If this movie had been made by an unknown young director, a lot of critics would still be panning the movie for its inconsistencies -- but many others would be praising his courage.
This got me curious so I took a look at the actual review:
Movie review: 'Postal' delivers funny madness
Peter Hartlaub, Chronicle Pop Culture Critic

So what to do with "Postal," which is not only less than horrible, but actually occasionally enjoyable? The much-delayed low-budget movie may be completely beyond the bounds of mainstream taste, but it's also funny, and criticizes our government's hypocrisy and political correctness in a way that's refreshingly pointed. If this movie had been made by an unknown young director, a lot of critics would still be panning the movie for its inconsistencies - but many others would be praising his courage.

...

It's an unfocused movie, with much lower production values than more generously budgeted Boll productions such as "BloodRayne." (For years, Boll movies had been augmented by healthy tax breaks provided by the German government, which no longer offers the perks.) Much of the humor is cliched, and Boll's seething anger at his real-life tormenters often gives his script a bitterness that is more awkward than funny.

But there's still a catharsis that comes from watching the madness unfold onscreen, making the film a potential future double-bill partner with "Team America World Police." Boll's greatest asset is the underrated [Zack] Ward, a longtime character actor who is best known for playing the red-haired bully Scut Farkus in "A Christmas Story," and tends to show up these days in small roles in big projects - including "The Transformers" and "Lost." Clearly grateful to be the leading man (and apparently unfazed by the more unsavory parts of the script), he throws himself into the role. Ward is likable and wry, but still looks right as an action hero when it comes time to start blowing stuff up.

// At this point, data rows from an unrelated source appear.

/-! ### The watch -/

theorem sampleRange_eq (first : Int) (n : Nat) :
    sampleRange first n = (List.range n).map fun i : Nat => first + (i : Int) := by
  simp only [sampleRange, List.pure_def, List.bind_eq_flatMap, List.map_eq_flatMap, List.flatMap_assoc, List.flatMap_singleton]

theorem mem_sampleRange {first k : Int} {n : Nat} : k ∈ sampleRange first n ↔ first ≤ k ∧ k < first + n := by
  rw [sampleRange_eq, List.mem_map]
  refine ⟨fun ⟨i, hi, hk⟩ => ?_, fun hk => ⟨(k - first).toNat, List.mem_range.2 ?_, ?_⟩⟩
  · have := List.mem_range.1 hi
    omega
  all_goals omega

theorem nodup_sampleRange (first : Int) (n : Nat) : (sampleRange first n).Nodup := by
  rw [sampleRange_eq]
  exact List.nodup_range.map fun a b hab => by omega

/-- The columns that a copy writes for its source range lie in the snapshot area, none twice (R174). -/
theorem copyColumns_fit (s : State) (first : Int) {length : Nat} (h : length ≤ 512) (began done column : Nat) :
    copyFits ⟨began, done, column, copyColumns s first length⟩ := by
  have hcolumns : (copyColumns s first length).map (·.1) =
      ((sampleRange first length).filter (present s.cac.newest)).map fun k => (Config.snapshotFirst + (k - first)).toNat := by
    simp only [copyColumns, List.map_map]; rfl
  have hrange {k : Int} (hk : k ∈ (sampleRange first length).filter (present s.cac.newest)) :
      first ≤ k ∧ k < first + length := mem_sampleRange.1 (List.mem_filter.1 hk).1
  refine ⟨fun x hx => ?_, ?_⟩
  · have hx := List.mem_map_of_mem (f := (·.1)) hx
    rw [hcolumns] at hx
    obtain ⟨k, hk, hx⟩ := List.mem_map.1 hx
    have := hrange hk
    simp only [Config.snapshotFirst, Config.columnCount] at hx ⊢
    omega
  · rw [hcolumns]
    refine ((nodup_sampleRange first length).filter _).map_on fun a ha b hb hab => ?_
    have := hrange ha
    have := hrange hb
    simp only [Config.snapshotFirst] at hab
    omega

theorem sourceRange_le (j : Job) (peak : Option Int) : (sourceRange j peak).2 ≤ 512 := by
  simp only [sourceRange]
  repeat' split
  · omega
  all_goals exact Nat.le_refl _

theorem settleSnapshot_onward (s : State) (j : Job) (peak : Option Int) : Onward s (s.settleSnapshot j peak) := by
  simp only [State.settleSnapshot]
  repeat' split
  · exact .still rfl fun hs => { hs with }
  · exact .still rfl fun hs => { hs with }
  all_goals
    refine .still rfl fun hs => { hs with copy := ?_ }
    rintro c ⟨⟩
    exact copyColumns_fit s _ (sourceRange_le j peak) _ _ _

theorem lockWatch_onward (s : State) (j : Job) (train entry : Nat) (peak : Option Int) :
    Onward s (s.lockWatch j train entry peak) := by
  have hr := (onAxle_store s entry fun a => { a with watched := true }).trans (checkAxle_store _ entry [])
  simp only [State.lockWatch]
  refine hr.onward.trans (.trans ?_ (settleSnapshot_onward _ j peak))
  exact .still rfl fun hs => { hs with matched := Nat.le_add_left 1 254 }

theorem testWatch_onward (s : State) (j : Job) (train entry : Nat) (r : Results) :
    Onward s (s.testWatch j train entry r) := by
  simp only [State.testWatch, State.actOnMatch]
  repeat' split
  · exact .refl s
  · exact lockWatch_onward s j train entry _
  · exact (onAxle_store s entry _).onward.trans (.still rfl fun hs => { hs with matched := Nat.min_le_right _ _ })
  · exact .refl s

theorem copyWrites_onward {c : SnapshotCopy} (hc : s.wat.copy = some c) (k : Nat) : Onward s (s.copyWrites c k) := by
  refine .still rfl fun hs => { hs with memory := wf_writeColumns _ _ hs.memory, copy := ?_ }
  rintro c' ⟨⟩
  obtain ⟨hrange, hnodup⟩ := hs.copy c hc
  refine ⟨fun x hx => hrange x (List.mem_of_mem_drop hx), ?_⟩
  rw [List.map_drop]
  exact hnodup.sublist (List.drop_sublist _ _)

theorem copyByNow_onward (s : State) : Onward s s.copyByNow := by
  simp only [State.copyByNow]
  split
  · next c hc => exact (copyWrites_onward hc _).trans (.still rfl fun hs => { hs with })
  · exact .refl s

theorem tearCopy_onward (s : State) : Onward s s.tearCopy := by
  simp only [State.tearCopy]
  refine (copyByNow_onward s).trans ?_
  split
  · exact .still rfl fun hs => { hs with copy := nofun }
  · exact .refl _

/-! ### Deliveries and takes -/

theorem judgeLive_store (s : State) (t : Track) (train entry axle : Nat) (r : Results) :
    StoreWork s (s.judgeLive t train entry axle r) :=
  foldl_store _ (fun s (q : AlarmKind × Option Side × Nat × ValueClass) =>
    judgeAxle_store s ⟨some t, some train, some axle, q.2.1, q.1⟩ entry q.2.2.1 q.2.2.2) (axleJudgements r) s

theorem deliver_onward (s : State) (j : Job) (train entry axle : Nat) (r : Results) :
    Onward s (s.deliver j train entry axle r) := by
  have hw := (onAxle_store s entry (writeResults r)).onward
  have hd : Onward s { s.onAxle entry (writeResults r) with free := s.free + 1 } := hw.trans (.still rfl fun hs => { hs with })
  simp only [State.deliver]
  repeat' split
  · exact (hd.trans (testWatch_onward _ j train entry r)).trans (judgeLive_store _ _ _ _ _ _).onward
  · exact (hd.trans (judgeLive_store _ _ _ _ _ _).onward).trans (testWatch_onward _ j train entry r)
  · exact hw.trans (judgeLive_store _ _ _ _ _ _).onward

And blow stuff up he does, but this time the low-budget look that Boll embraces seems to be on purpose.
It didn't sound like Hartlaub was going to list Postal in his top ten but overall the review sounded fairly positive. I also noticed this icon at the top of the review.



This figure indicates a "Good" rating. How does that translate to "Rotten"? Apparently it's because the Chronicle scores on a scale of zero to four with two being 'good.' I assume that Rotten Tomatoes is used to dealing with either one to four or one to five scales, both of which would designate two as below average. I don't have an opinion on Postal or on the director Uwe Boll having never seen any of his movies, but this does seem a bit unfair, both to this movie and to others the Chronicle  rated "Good."

What is interesting is the fact that this is pretty clearly a glitch and it's a glitch in the easy part of review aggregation. Rotten Tomatoes also attempts to assign binary ratings to reviews without specified ranking (Pauline Kael called John Huston's The Bible "A sprawling, flawed epic, but with some breathtaking conceptions and moments of beauty." -- is that a thumbs up or a thumbs down?). Metacritic takes things to the next level with a hundred point scale.

This brings up one of my problems with data-driven journalism. Reporters and bloggers are constantly barraging us with graphs and analyses and of course, narratives looking at things like Rotten Tomatoes rankings. All to often, though, their process starts with the data as given. They spend remarkably little time asking where the data came from or whether it's worth bothering with.